Why don't scientists trust atoms? Because they make up everything! What do you call a bear without any teeth? A gummy bear! Why do chemists like nitrates so much? Because they're cheaper than day rates! Did you hear about the man who got cooled to absolute zero? He's 0K now. Two antennas met on a roof, fell in love, and got married. The ceremony wasn't much, but the reception was excellent! How do you organize a space party? You planet! I tried to catch some fog, but I mist! Why don't skeletons fight each other? They don't have the guts! What do you call a snowman with a six-pack? An abdominal snowman! Why did the chicken go to the seance? To talk to the other side!

MATH JOKES

Why did the mathematician throw away his toaster? It kept giving him square roots. Why don't mathematicians like to start a conversation in the middle? Because it's undefined! Why was the equal sign so humble? It knew it wasn't greater or less than anyone else. Why are obtuse angles always so depressed?

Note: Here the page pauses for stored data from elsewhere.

/-! ### Rings and ports -/

/-- The key of a ring: fabric port, fibre pair, direction (0 send, 1 receive) and ring number. -/
def ringKey (port fib d ring : Nat) : Nat := ((port * 8 + fib) * 2 + d) * 20 + ring
def ringPort (r : Nat) : Nat := r / 320
def ringFibre (r : Nat) : Nat := r / 40 % 8
/-- Whether a ring stands on a send fibre. -/
def ringSends (r : Nat) : Bool := r / 20 % 2 == 0

/-- A ring as package reset leaves it (R436). -/
def freshRing (r : Nat) : Ring :=
  if r % 20 < 16 then { state := 1, lambda := BitVec.ofNat 5 (r % 20) } else {}
def State.ring (s : State) (r : Nat) : Ring := Table.get s.rings r (freshRing r)
def State.setRing (s : State) (r : Nat) (x : Ring) : State := { s with rings := Table.put s.rings r x }
def State.port (s : State) (n : Nat) : Port := Table.get s.ports n {}
def State.setPort (s : State) (n : Nat) (p : Port) : State := { s with ports := Table.put s.ports n p }

/-- The 320 rings of a port. -/
def portRings (port : Nat) : List Nat := (List.range 320).map (port * 320 + ·)

/-- The rings of a port changed, each as it stands. -/
def State.eachRing (s : State) (port : Nat) (f : Nat → Ring → Ring) : State :=
  (portRings port).foldl (fun s r => let x := f r (s.ring r); if x = s.ring r then s else s.setRing r x) s

/-- Whether a ring settles, locks or is in deskew (R438). -/
def Ring.busy (x : Ring) : Bool := x.state == 2 || x.state == 3 || (x.state == 4 && !x.deskewed)

/-- Whether a ring's monitor reads: states 3 to 5 (R436). -/
def Ring.lit (x : Ring) : Bool := x.state == 3 || x.state == 4 || x.state == 5

/-- OMON and OSTAT.LOCK (R436). -/
def Ring.reading (x : Ring) : Nat := if x.lit then x.mon.toNat else 0
def Ring.locked (x : Ring) : Bool := decide (2032 ≤ x.reading) && decide (x.reading ≤ 2064)

/-- The active send wavelengths of a port, summed over its fibres (R436). -/
def State.width (s : State) (port : Nat) : Nat :=
  ((portRings port).filter (fun r => ringSends r && (s.ring r).state == 5)).length

/-- A ring enters settling; its HEAT stands (R438). -/
def Ring.settle (x : Ring) : Ring := { x with state := 2, deskewed := false }

/-! ### Parking and waking (R438, R441, R454) -/

/-- A wake of the wavelengths of a mask: OWAKE := GTC, WK := 1, their parked send rings settle, and the port waits for the far
end's lock report. -/
def State.wakeRings (s : State) (port : Nat) (mask : BitVec 16) : State :=
  let s := s.setPort port { s.port port with owake := s.gtc, wk := true, awaitLock := true, waking := mask }
  s.eachRing port (fun r x =>
    if ringSends r ∧ x.state = 1 ∧ mask.getLsbD x.lambda.toNat ∧ x.lambda.toNat < 16 then x.settle else x)

/-- Queued flits have reached the threshold while a wavelength is parked and no wake is in progress (R438): every parked
wavelength wakes. -/
def State.wakeCheck (s : State) (port : Nat) : State :=
  let p := s.port port
  if p.oqthr ≠ 0 ∧ p.opark ≠ 0 ∧ ¬ p.wk ∧ p.oqthr.toNat ≤ p.queued.length then
    (s.setPort port { p with opark := 0 }).wakeRings port p.opark
  else s

/-- An OPARK write: a bit set parks an active wavelength, but is ignored for a waking or moving one; a bit cleared wakes a
parked one. The bits that the write leaves set stay parked (log 20). -/
def State.writeOpark (s : State) (port : Nat) (v : Word) : State :=
  let p := s.port port
  let new : BitVec 16 := v.setWidth 16
  let moving : BitVec 16 := (portRings port).foldl (fun m r =>
    let x := s.ring r
    if ringSends r ∧ x.lambda.toNat < 16 ∧ (x.busy ∨ x.state = 4) then m ||| ((1 : BitVec 16) <<< x.lambda.toNat) else m) 0
  let set := new &&& ~~~p.opark &&& ~~~moving
  let clear := p.opark &&& ~~~new
  let s := s.setPort port { p with opark := (p.opark &&& ~~~clear) ||| set }
  let s := s.eachRing port (fun r x =>
    if ringSends r ∧ x.state = 5 ∧ x.lambda.toNat < 16 ∧ set.getLsbD x.lambda.toNat then { x with state := 1, mon := 0 } else x)
  let s := if clear = 0 then s else s.wakeRings port clear
  s.wakeCheck port

/-- OHEAT written: the heater code of a ring. A ring in settling starts its settling again, which has no length here (R441). -/
def State.writeOheat (s : State) (r : Nat) (v : Word) : State :=
  s.setRing r { s.ring r with heat := v.setWidth 12 }

/-- OASGN written (R440, R441): only a free send ring takes a wavelength; receive rings take no part in writes made at their
own end (R454). A value of 16 to 30 names no wavelength and is ignored. -/
def State.writeOasgn (s : State) (r : Nat) (v : Word) : State :=
  let lam : BitVec 5 := v.setWidth 5
  let x := s.ring r
  if ¬ ringSends r ∨ x.state ≠ 0 ∨ 16 ≤ lam.toNat then s
  else
    let port := ringPort r
    let fibre := (List.range 20).map (fun n => r / 20 * 20 + n)
    let starts (s : State) : State :=
      let s := s.setRing r { x with lambda := lam, moving := true }.settle
      s.setPort port { s.port port with wk := true, awaitLock := true }
    match fibre.find? (fun q => q != r && (s.ring q).lambda == lam) with
    | none =>
      if (s.port port).opark.getLsbD lam.toNat then s.setRing r { x with state := 1, lambda := lam } else starts s
    | some q =>
      if (s.ring q).moving then s
      else starts (s.setRing q { s.ring q with state := 0, lambda := 31, mon := 0, deskewed := false })

/-- The route entry of a port for the package ORIDX names (24_fabric.md R448). -/
def State.writeRoute (s : State) (port dpkg : Nat) (valid : Bool) (hops : Nat) : State :=
  let p := s.port port
  s.setPort port { p with routes :=
    if ¬ valid ∧ hops = 0 then Table.drop p.routes dpkg else Table.put p.routes dpkg (valid, hops) }

/-! ### The registers of a service core of an optical I/O die (R435, R436, 24_fabric.md R448) -/

/-- The fabric port a service core's OSEL selects, and the ring. -/
def Core.selectedPort (n : Nat) (k : Core) : Nat := (n - 4112) / 4 * 4 + bitsOf k.osel 11 10
def Core.selectedRing (n : Nat) (k : Core) : Nat :=
  ringKey (k.selectedPort n) (bitsOf k.osel 9 7) (bitsOf k.osel 6 6) (bitsOf k.osel 4 0)

/-- The numbers of the optical registers. -/
def isOptical (n : Nat) : Bool := (decide (0x400 ≤ n) && decide (n ≤ 0x404)) || (decide (0x410 ≤ n) && decide (n ≤ 0x419))

/-- A saturating counter of a number of bits. -/
def saturated (bits n : Nat) : Nat := min n (2 ^ bits - 1)

/-- An optical register as SRD reads it. -/
def State.readOptical (s : State) (core n : Nat) : Word :=
  let k := s.core core
  let port := k.selectedPort core
  let p := s.port port
  let x := s.ring (k.selectedRing core)
  match n with
  | 0x400 => k.osel
  | 0x401 => x.heat.setWidth 64
  | 0x402 => wordOf x.reading
  | 0x403 => wordOf ((if x.wfail then 16 else 0) + (if x.locked then 8 else 0) + x.state.toNat)
  | 0x404 => x.lambda.setWidth 64
  | 0x410 => p.opark.setWidth 64
  | 0x411 => p.oqthr.setWidth 64
  | 0x412 => wordOf (min p.queued.length 65535)
  | 0x413 => wordOf ((if p.wk then 2 ^ 15 else 0) + s.width port)
  | 0x414 => p.oflits
  | 0x415 => p.owake
  | 0x416 => k.oridx
  | 0x417 => match Table.look p.routes (bitsOf k.oridx 7 0) with
    | some (v, h) => wordOf ((if v then 2 ^ 15 else 0) + h * 2 ^ 8)
    | none => 0
  | 0x418 => wordOf ((if p.up then 2 ^ 31 else 0) + p.fpkg.toNat * 2 ^ 12 + p.fport.toNat)
  | _ => wordOf (saturated 16 p.units * 2 ^ 48 + saturated 24 p.naks * 2 ^ 24 + saturated 24 p.corrected)

/-- An optical register as SWR writes it. -/
def State.writeOptical (s : State) (core n : Nat) (v : Word) : State :=
  let k := s.core core
  let port := k.selectedPort core
  let r := k.selectedRing core
  match n with
  | 0x400 => if bitsOf v 4 0 < 20 then s.setCore core { k with osel := v &&& 0xFDF } else s
  | 0x401 => s.writeOheat r v
  | 0x403 => if bitAt v 4 then s.setRing r { s.ring r with wfail := false } else s
  | 0x404 => s.writeOasgn r v
  | 0x410 => s.writeOpark port v
  | 0x411 => (s.setPort port { s.port port with oqthr := v.setWidth 16 }).wakeCheck port
  | 0x416 => if bitsOf v 7 0 < 0xFD then s.setCore core { k with oridx := wordOf (bitsOf v 7 0) } else s
  | 0x417 => s.writeRoute port (bitsOf k.oridx 7 0) (bitAt v 15) (bitsOf v 11 8)
  | _ => s

/-! ### The registers of a cache-die service core (24_fabric.md R459) -/

/-- The productive ports by distance on a ring of n. -/
def byDistance (d n : Nat) : BitVec 4 := if d = 0 then 0 else if d * 2 < n then 1 else if n < d * 2 then 2 else 3

/-- The reset value of entry IDX of a router's table: columns, rows, and the nodes' entries, which are loaded at bring-up with
values that this manual does not give (log 21). -/
def resetEntry (router idx : Nat) : BitVec 4 :=
  if idx < 128 then byDistance ((idx + 128 - coreX router) % 128) 128
  else if idx < 160 then byDistance ((idx - 128 + 32 - coreY router) % 32) 32 <<< 2
  else Config.nodeEntry router (idx - 160)

def State.router (s : State) (n : Nat) : Router := Table.get s.routers n {}
def State.setRouter (s : State) (n : Nat) (r : Router) : State := { s with routers := Table.put s.routers n r }

/-- An entry of a router's table. -/
def State.routerEntry (s : State) (n idx : Nat) : BitVec 4 := Table.get (s.router n).entries idx (resetEntry n idx)

/-- DRAIN.QUIET: no flit is in flight on a paused die. -/
def State.drainQuiet (s : State) : Bool :=
  s.routers.all (fun e => !(s.paused.getLsbD (coreDie e.1)) || e.2.arriving.isEmpty)

/-- DRAIN written: injection resumes on the dies whose bit is 1 (R460). A drain ends with the last of them. -/
def State.writeDrain (s : State) (mask : BitVec 8) : State :=
  let left := s.paused &&& ~~~mask
  { s with paused := left, drainWritten := s.drainWritten && left != 0, lostPackets := if left = 0 then [] else s.lostPackets }

/-- The numbers of the cache-die registers. -/
def isCacheDie (n : Nat) : Bool := decide (0x420 ≤ n) && decide (n ≤ 0x423)

def State.readCacheDie (s : State) (core n : Nat) : Word :=
  let sel := (s.core core).pdsel
  match n with
  | 0x420 => sel
  | 0x421 => (s.routerEntry (bitsOf sel 11 0) (bitsOf sel 19 12)).setWidth 64
  | 0x422 => (s.router (bitsOf sel 11 0)).dead.setWidth 64
  | _ => wordOf ((if s.drainQuiet then 256 else 0) + s.paused.toNat)

def State.writeCacheDie (s : State) (core n : Nat) (v : Word) : State :=
  let k := s.core core
  match n with
  | 0x420 => if bitsOf v 19 12 < 176 then s.setCore core { k with pdsel := v &&& 0xFFFFF } else s
  | 0x421 =>
    let r := bitsOf k.pdsel 11 0
    let x := s.router r
    { s.setRouter r { x with entries := Table.put x.entries (bitsOf k.pdsel 19 12) (v.setWidth 4) } with
      drainWritten := s.drainWritten || s.paused != 0 }
  | 0x423 => s.writeDrain (v.setWidth 8)
  | _ => s

/-! ### Events on rings and ports -/

/-- ORTE_WRITE: a route entry written by a service core (24_fabric.md R448). -/
def execOrteWrite (svc : Nat) (value : Word) (s : State) :
    Host.Outcome State Fault Refusal :=
  .next (
  s.writeOptical svc 0x417 value)

/-- OPARK_WRITE (R438). -/
def execOparkWrite (svc : Nat) (value : Word) (s : State) :
    Host.Outcome State Fault Refusal :=
  .next (
  s.writeOptical svc 0x410 value)

/-- OHEAT_WRITE (R441). -/
def execOheatWrite (svc : Nat) (value : Word) (s : State) :
    Host.Outcome State Fault Refusal :=
  .next (
  s.writeOptical svc 0x401 value)

/-- OASGN_WRITE (R440). -/
def execOasgnWrite (svc : Nat) (value : Word) (s : State) :
    Host.Outcome State Fault Refusal :=
  .next (
  s.writeOptical svc 0x404 value)

/-- DRAIN_WRITE (24_fabric.md R460). -/
def execDrainWrite (mask : BitVec 8) (s : State) :
    Host.Outcome State Fault Refusal :=
  .next (
  s.writeDrain mask)

/-- OPTICAL_WAKE_TRIGGER: the check of a flit boundary (R438). -/
def execOpticalWakeTrigger (port : Nat) (s : State) :
    Host.Outcome State Fault Refusal :=
  .next (
  s.wakeCheck port)

/-- A ring in a state goes on to another. -/
def State.ringStep (s : State) (ring : Nat) (may : Ring → Bool) (f : Ring → Ring) : State :=
  if may (s.ring ring) then s.setRing ring (f (s.ring ring)) else s

/-- RING_SETTLE_DONE: settling ends and locking begins (R438). -/
def execRingSettleDone (ring : Nat) (s : State) :
    Host.Outcome State Fault Refusal :=
  .next (
  s.ringStep ring (fun x => x.state == 2) (fun x => { x with state := 3 }))

/-- RING_LOCKED: LOCK has held for 1 µs (R438). -/
def execRingLocked (ring : Nat) (s : State) :
    Host.Outcome State Fault Refusal :=
  .next (
  s.ringStep ring (fun x => x.state == 3 && x.locked) (fun x => { x with state := 4, deskewed := false }))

Because they're never right. Why did the math book look sad? Because it had too many problems. Why was the math test always freezing? Because it had so many degrees! Why did the student bring a ladder to geometry class? Because the teacher said the test would have a lot of sine and cosine problems! What do you call a number that can't keep still? A roamin' numeral! Why do plants hate math? Because it gives them square roots. Why did the two 4s skip lunch? Because they already 8!

ENGINEERS JOKES

Why do engineers always carry a calculator? Because it's their number one tool for computation! Why don't engineers like talking about formulas during dinner parties? Because it's a recipe for disaster! How do you spot an extroverted engineer? They look at YOUR shoes when they talk to you! Why did the engineer bring a ladder to the bar? Because they heard the drinks were on the house! Why was the math book sad? Because it had too many problems! How do engineers stay organized? They use their protractor! What's an engineer's favorite type of exercise? Pushing the limits! Why did the engineer go broke? Because they lost all their CAD! How do you tell if an engineer is an optimist or a pessimist? An optimist says the glass is half full, a pessimist says the glass is twice as big as it needs to be! Why did the engineer take a nap at work? Because they wanted to rest their circuits!

NURSE JOKES

Why did the nurse go to art school? Because she wanted to draw blood! What do you call a nurse with a bad back? Unsteady! Why did the nurse need a red pen at work? In case she needed to draw blood! How do nurses keep their hands steady? With a thermometer! What did the nurse say when she found a rectal thermometer in her pocket? "Some asshole has my pen!" Why did the nurse bring a red pen to work? In case she needed to draw blood! Why don't nurses ever get sick? They have a strong nurse system! What did the nurse say to the patient with a broken leg? "I've got you wrapped around my little finger!" Why did the nurse always bring a red pen to work? Because she heard it was good for drawing blood! Why did the nurse keep a red pen in her pocket? In case she needed to draw blood (or sign charts)!